SI la sentencia del Tribunal europeo
de los Derechos Humanos condenando a España por la
inhibición de las autoridades públicas en la
represión del ruido crea jurisprudencia y es
tenida en cuenta, nuestro país, y muy
especialmente nuestra ruidosísima Andalucía, están
al borde de una maravillosa y necesaria revolución
silenciosa. En pocos puntos de Europa –por lo
menos de la Europa desarrollada– debe vulnerarse
con tanta intensidad y frecuencia el artículo 8º
del Convenio Europeo de Derechos Humanos relativo
al respeto a la vida privada y el domicilio como
en Andalucía. Ruidosos son los mayores y ruidosos
los chavales, ruidosa es la movida y ruidosos los
restaurantes, ruidosas son las formas
tradicionales de divertirse y ruidosas las
marginales, ruidosos son los proletarios y
ruidosos los burgueses, ruidosos son los
progresistas y ruidosos los conservadores. Tal vez
sea el gusto por el ruido lo que vertebre y una a
esta región, de Almería a Cádiz, por encima de
cualquier otro rasgo común.
Medimos nuestra diversión por decibelios e
identificamos el silencio con el aburrimiento y la
tristeza. Está uno tan a gusto en su rincón, en
silencio o con una grata música, en una tibia
penumbra... hasta que entra alguien próximo y
querido (amigo, pareja, hijo, padre: lo mismo da)

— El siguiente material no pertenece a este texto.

def ringFeature (s : State) (p : Nat) : List Nat :=
  let x := pairOf s p
  [bit x.enable 0 + x.masterPri * 2 ^ 2 + easelCode x.easel * 2 ^ 8 + pairStateCode x.state * 2 ^ 10 +
     (if x.state = .refused then x.refuse else 0) * 2 ^ 13 + x.position % 32 * 2 ^ 16 + (x.members.length - 1) % 32 * 2 ^ 21 +
     bit x.closed 26 + bit x.oversize 27,
   x.masterUid.toNat % 2 ^ 32, x.masterUid.toNat / 2 ^ 32, x.hopDn % 65536 + x.hopUp % 65536 * 2 ^ 16, x.crcErrors, x.resends, x.linkFaults,
   x.fecSymbols]

/-- Accepted commands of a class not yet released. -/
def waitingIn (s : State) (cls : Nat) : Nat := (s.host.cmds.filter (fun c => c.phase = .waiting && pktClass c.pkt = cls)).length

def arbFeature (s : State) : List Nat :=
  [s.arb.wHigh + s.arb.wMedium * 2 ^ 8 + s.arb.wLow * 2 ^ 16, waitingIn s 3, waitingIn s 2, waitingIn s 1, waitingIn s 0]

def powerFeature (s : State) : List Nat :=
  let p := s.power
  [p.capW + p.duty * 2 ^ 16 + bit p.limited 21 + bit p.overCap 22, p.frameAvgW % 65536 + p.peakW % 65536 * 2 ^ 16,
   p.computeW % 65536 + p.idleW % 65536 * 2 ^ 16, p.limitedFrames, p.trips, p.dieTemp.toNat + p.hbmTemp.toNat * 2 ^ 8 + p.throttleC * 2 ^ 16]

def effFeature (s : State) : List Nat := [bit s.logs.basisRef 0, s.logs.accum.frames % 2 ^ 32]

/-- The 32 bytes of an inline feature. -/
def featureBytes (s : State) (fid sel : Nat) : List Byte :=
  padTo 32 ((match fid with
    | 0x10 => frameFeature s
    | 0x12 => blockFeature s
    | 0x13 => scrubFeature s sel
    | 0x14 => ringFeature s sel
    | 0x15 => arbFeature s
    | 0x16 => powerFeature s
    | _ => effFeature s).flatMap (leBytes 4))

/-- Records FIRST to FIRST + COUNT − 1 of a palette (R177). -/
def paletteBytes (s : State) (n first count : Nat) : List Byte :=
  (List.range count).flatMap (fun i => palRecord (mapGet {} (ctxOf s n).palette (first + i)))

end Sys2Proof.Machine
end

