/-- A flit received in order: acknowledged, and delivered here or forwarded. -/
def acceptFlit (n : Nat) (f : Flit) (s : State) : State :=
  let here := (pairOf s (portPair n)).position
  let dest := flitDest here (portOf s n) f
  let s := updPort n (fun p => { p with rxSeq := f.seq.toNat, nakOut := false, ackDue := true, route := mapSet here f.vc dest p.route }) s
  let s := if dest = here then updPort n (fun p => { p with credDue := p.credDue.set f.vc (p.credDue.getD f.vc 0 + 1) }) s else forwardFlit n f s
  updPort n (sendDues duesFuel) s

/-- A flit is dropped and counted; the first of a run draws a NAK with the last good SEQ (R357). -/
def dropFlit (n : Nat) (s : State) : State :=
  let s := updPair (portPair n) (fun x => { x with crcErrors := stick32 (x.crcErrors + 1) }) s
  if (portOf s n).nakOut then s else updPort n (fun p => sendDues duesFuel { p with nakOut := true, nakDue := true }) s

/-- The flit is not the next one in order, or comes while a resend is awaited. -/
def outOfOrder (p : Port) (f : Flit) : Bool :=
  if unnumbered f then p.nakOut else f.seq.toNat != (p.rxSeq + 1) % 256

/-- The FEC has corrected these symbols (R345, Table 12-7). -/
def countFec (n symbols : Nat) (s : State) : State :=
  updPair (portPair n) (fun x => { x with fecSymbols := stick32 (x.fecSymbols + symbols) }) s

def flitIn (n : Nat) (image : List Byte) (symbols ms : Nat) (s : State) : State :=
  if !(portOf s n).up then s
  else if 15 < symbols || !flitSound image then dropFlit n s
  else
    let f := flitOf image
    let s := countFec n symbols s
    if outOfOrder (portOf s n) f then dropFlit n s
    else
      let s := flushAt n (updPort n (takeAck f) s)
      let s := if f.nak then resendFrom n f.ack.toNat ms s else s
      if unnumbered f || !(portOf s n).up then s else acceptFlit n f s

/-- A flit arrives, with the wrong symbols of its FEC codeword: more than 15 are not corrected. It is dropped with a NAK where it is bad or out of
order, else acknowledged, and forwarded where its message is for another member (R355-R357). What a message delivered here does is the meaning
of the message's own command. -/
def execFlitReceived (port : Nat) (f : FlitArrival) (s : State) : Host.Outcome State Fault Refusal :=
  unitOp (wfPort port) (flitIn port f.image f.symbols f.ms s)

/-- A NAK: every flit after ACK is sent again (R357). -/
def execNakReceived (port : Nat) (n : NakArrival) (s : State) : Host.Outcome State Fault Refusal :=
  unitOp (wfPort port) (if (portOf s port).up then resendFrom port n.ack.toNat n.ms s else s)

/-! ### Discovery (R353, R360) -/

def discoverIn (n : Nat) (uid : Word64) (pri : Nat) (s : State) : State :=
  let p := portPair n
  if !(portOf s n).up || uid = s.uid then s
  else
    let s := discoverBy p (n % 2 = 1) uid pri s
    if !(pairOf s p).memberList || (pairOf s p).members.any (fun m => m.1 = uid && m.2 = pri) then s
    else sendDiscover p (updPair p (fun x => { x with memberList := false }) s)

/-- A DISCOVER flit is forwarded; a member or priority that the list does not hold opens a new discovery, in which this module sends its own
(R353). -/
def execDiscover (port : Nat) (uid : Word64) (pri : Nat) (s : State) : Host.Outcome State Fault Refusal :=
  unitOp (wfPort port) (discoverIn port uid pri s)

/-- Members in the DN direction from the lowest MODULE_UID on. -/
def fromLowest (l : List (Word64 × Nat)) : List (Word64 × Nat) :=
  let low := (l.map (·.1.toNat)).foldl min (2 ^ 64)
  l.dropWhile (fun m => m.1.toNat != low) ++ l.takeWhile (fun m => m.1.toNat != low)

/-- The eligible member with the highest MASTER_PRI, the lowest UID among equals; 0 where none is eligible. -/
def electMaster (l : List (Word64 × Nat)) : Word64 :=
  match (l.filter (fun m => m.2 != 0)).foldl (fun best m =>
      match best with
      | none => some m
      | some b => if b.2 < m.2 || (b.2 = m.2 && m.1.toNat < b.1.toNat) then some m else best) (none : Option (Word64 × Nat)) with
  | some m => m.1
  | none => 0

def discoveryDone (p : Nat) (members : List (Word64 × Nat)) (closed : Bool) (s : State) : State :=
  let x := pairOf s p
  let l := fromLowest members
  if !(x.dn.up || x.up.up) || !members.any (fun m => m.1 = s.uid) then s
  else
    let master := electMaster l
    let s := updPair p (fun x => { x with
      members := l, memberList := true, closed := closed, line := if closed then [] else members.map (·.1), position := (l.takeWhile (fun m => m.1 != s.uid)).length
      oversize := 32 < l.length, masterUid := master }) s
    let bit : BitVec 16 := (1 : BitVec 16) <<< p
    let s := { s with frame := { s.frame with
      masterRings := if master = s.uid then s.frame.masterRings ||| bit else s.frame.masterRings &&& ~~~bit } }
    chooseSource (losePeers p (breakStreams p (fun e => 32 < l.length || !l.any (fun m => m.1 = e.peerUid)) s))

/-- All members agree: positions, the frame master and the tick source (R43, R353, R360). Lost peers break their streams and buckets. The
members of a line come from its UP end to its DN end. -/
def execDiscoveryComplete (pair : Nat) (members : List (Word64 × Nat)) (closed : Bool) (s : State) : Host.Outcome State Fault Refusal :=
  unitOp (wfPair pair) (discoveryDone pair members closed s)

/-! ### The tick (R44-R46, R358, R359) -/

/-- The TICK payload of Table 12-5. -/
def tickBytes (frame period next ring hops : Nat) (master : Word64) (acc : Nat) : List Byte :=
  padTo 248 (leBytes 8 frame ++ leBytes 2 period ++ leBytes 2 next ++ leBytes 1 ring ++ leBytes 1 hops ++ zeros 2 ++ leBytes 8 master.toNat ++
    leBytes 4 acc)

def tickFlit (body : List Byte) : Flit := { typ := 2, first := true, last := true, payload := body }

/-- This copy is the one to use: fewer HOPS, or the DN copy among equals (R359). -/
def betterTick (f : FrameUnit) (p : TickPayload) : Bool :=
  match f.lastTick with
  | none => true
  | some (n, h, dn) => n != p.frame || p.hops < h || (p.hops = h && p.viaDn && !dn)

/-- Signed 16 bits that saturate at ±32,767 (Table 2-1). -/
def sat16 (i : Int) : BitVec 16 := BitVec.ofInt 16 (max (-32767) (min 32767 i))

/-- Lock to, or slew towards, the source's tick. A marker opens one frame of the source, which is one of the module's own frames from the lock
on (log entry 106): its period belongs to that frame, and NEXT to the one after (R39, R40). -/
def lockTick (p : TickPayload) (pair : Nat) (s : State) : State :=
  let f := s.frame
  let near := p.errNs.natAbs ≤ 2000
  let counter := if !f.wasReady && !f.everLocked then p.frame else f.counter
  let off := if f.sourceValid && f.sourceRing = pair then f.sourceOff else counter - p.frame
  let opened := (p.frame + off).toNat
  { s with frame := { f with
      counter := counter, sourceOff := off
      sourceRing := pair, sourceValid := true, sourceNext := none, everLocked := true, missed := 0
      locked := near || !f.wasReady, slewing := !near && f.wasReady, slewAny := f.slewAny || (!near && f.wasReady)
      lockedAll := f.lockedAll && (near || !f.wasReady)
      lockErr := sat16 p.errNs, announced := p.nextUs
      known := [(opened, p.periodUs), (opened + 1, p.nextUs)].filter (fun k => counter.toNat < k.1)
      effPeriod := if opened = counter.toNat then p.periodUs else f.effPeriod, lastTick := some (p.frame, p.hops, p.viaDn) } }

/-- The tick goes on by the other port where that is up. The delay a forwarder adds is a free value (log entry 2). -/
def forwardTick (pair : Nat) (p : TickPayload) (s : State) : State :=
  let x := pairOf s pair
  let acc := p.accDelayNs + (if p.viaDn then x.hopDn else x.hopUp) + (Config.free64 s.nonce).toNat % 2 ^ 16
  bump (sendNow (sidePort pair (!p.viaDn)) (tickFlit (tickBytes p.frame.toNat p.periodUs p.nextUs p.ring (p.hops + 1) p.masterUid acc)) s)

def tickIn (pair : Nat) (p : TickPayload) (s : State) : State :=
  let x := pairOf s pair
  if !(if p.viaDn then x.dn.up else x.up.up) || p.masterUid = s.uid then s
  else
    let s := forwardTick pair p s
    if (s.frame.sourceNext = some pair || (s.frame.sourceValid && s.frame.sourceRing = pair && s.frame.sourceNext.isNone)) && betterTick s.frame p then
      lockTick p pair s
    else s

/-- A TICK flit arrives: it is forwarded, and the source's tick locks or slews the module (R44, R46, R359). -/
def execTickReceived (pair : Nat) (p : TickPayload) (s : State) : Host.Outcome State Fault Refusal :=
  unitOp (wfPair pair) (tickIn pair p s)

/-- Three expected tick markers have not arrived: the module holds over and chooses a source again (R45). -/
def execTickLoss (s : State) : Host.Outcome State Fault Refusal :=
  unitOp true (if s.frame.sourceValid then
    chooseSource { s with frame := { s.frame with locked := false, lockedAll := false, sourceValid := false, slewing := false, missed := 3 } }
  else s)

end Sys2Proof.Machine
end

y nos dice a gritos, mientras nos deja ciegos
encendiendo la luz del techo: "¿Qué haces aquí
amuermao, hombre?". Y eso que en este caso
no cabe duda de que le guía la buena intención y
entiende que ruido y luz son expresión a la vez
que origen de la alegría mientras que el silencio
y la penumbra lo son de la tristeza o el
aburrimiento. Porque si de lo personal pasamos a
lo colectivo, se pierde este matiz atenuante y
bien intencionado, aunque siempre fastidioso, para
degradarse en mala educación y grosería
inconscientes (el estruendo de nuestros bares y
restaurantes) o conscientes (el botellón,
la movida, los coches con la música –o lo que sea
eso que suena en ellos– a todo volumen).
Estas últimas agresiones no son achacables sólo
a los jóvenes, sino a nuestra estruendosa
naturaleza y escaso respeto hacia los otros y, por
extensión, hacia ese ámbito de convivencia y
encuentro con ellos que son los espacios públicos.
Hace pocos días presencié cómo, bien entrada la
madrugada, unas parejas ya no jóvenes y
estupendamente trajeadas se entretenían dándose
gritos mientras uno de ellos los perseguía con un
contenedor de basura. Puede que la poca edad y la
mucha inducción a la estupidez gregaria empeoren
las cosas, pero el gusto por el ruido lo llevamos
en la sangre por encima de diferencias de edad, de
ideología o de clase. Ojalá que el día en que se
dictó esta sentencia quede como la fecha simbólica
del inicio de revolución que nos devolvió ese
derecho fundamental que es el silencio.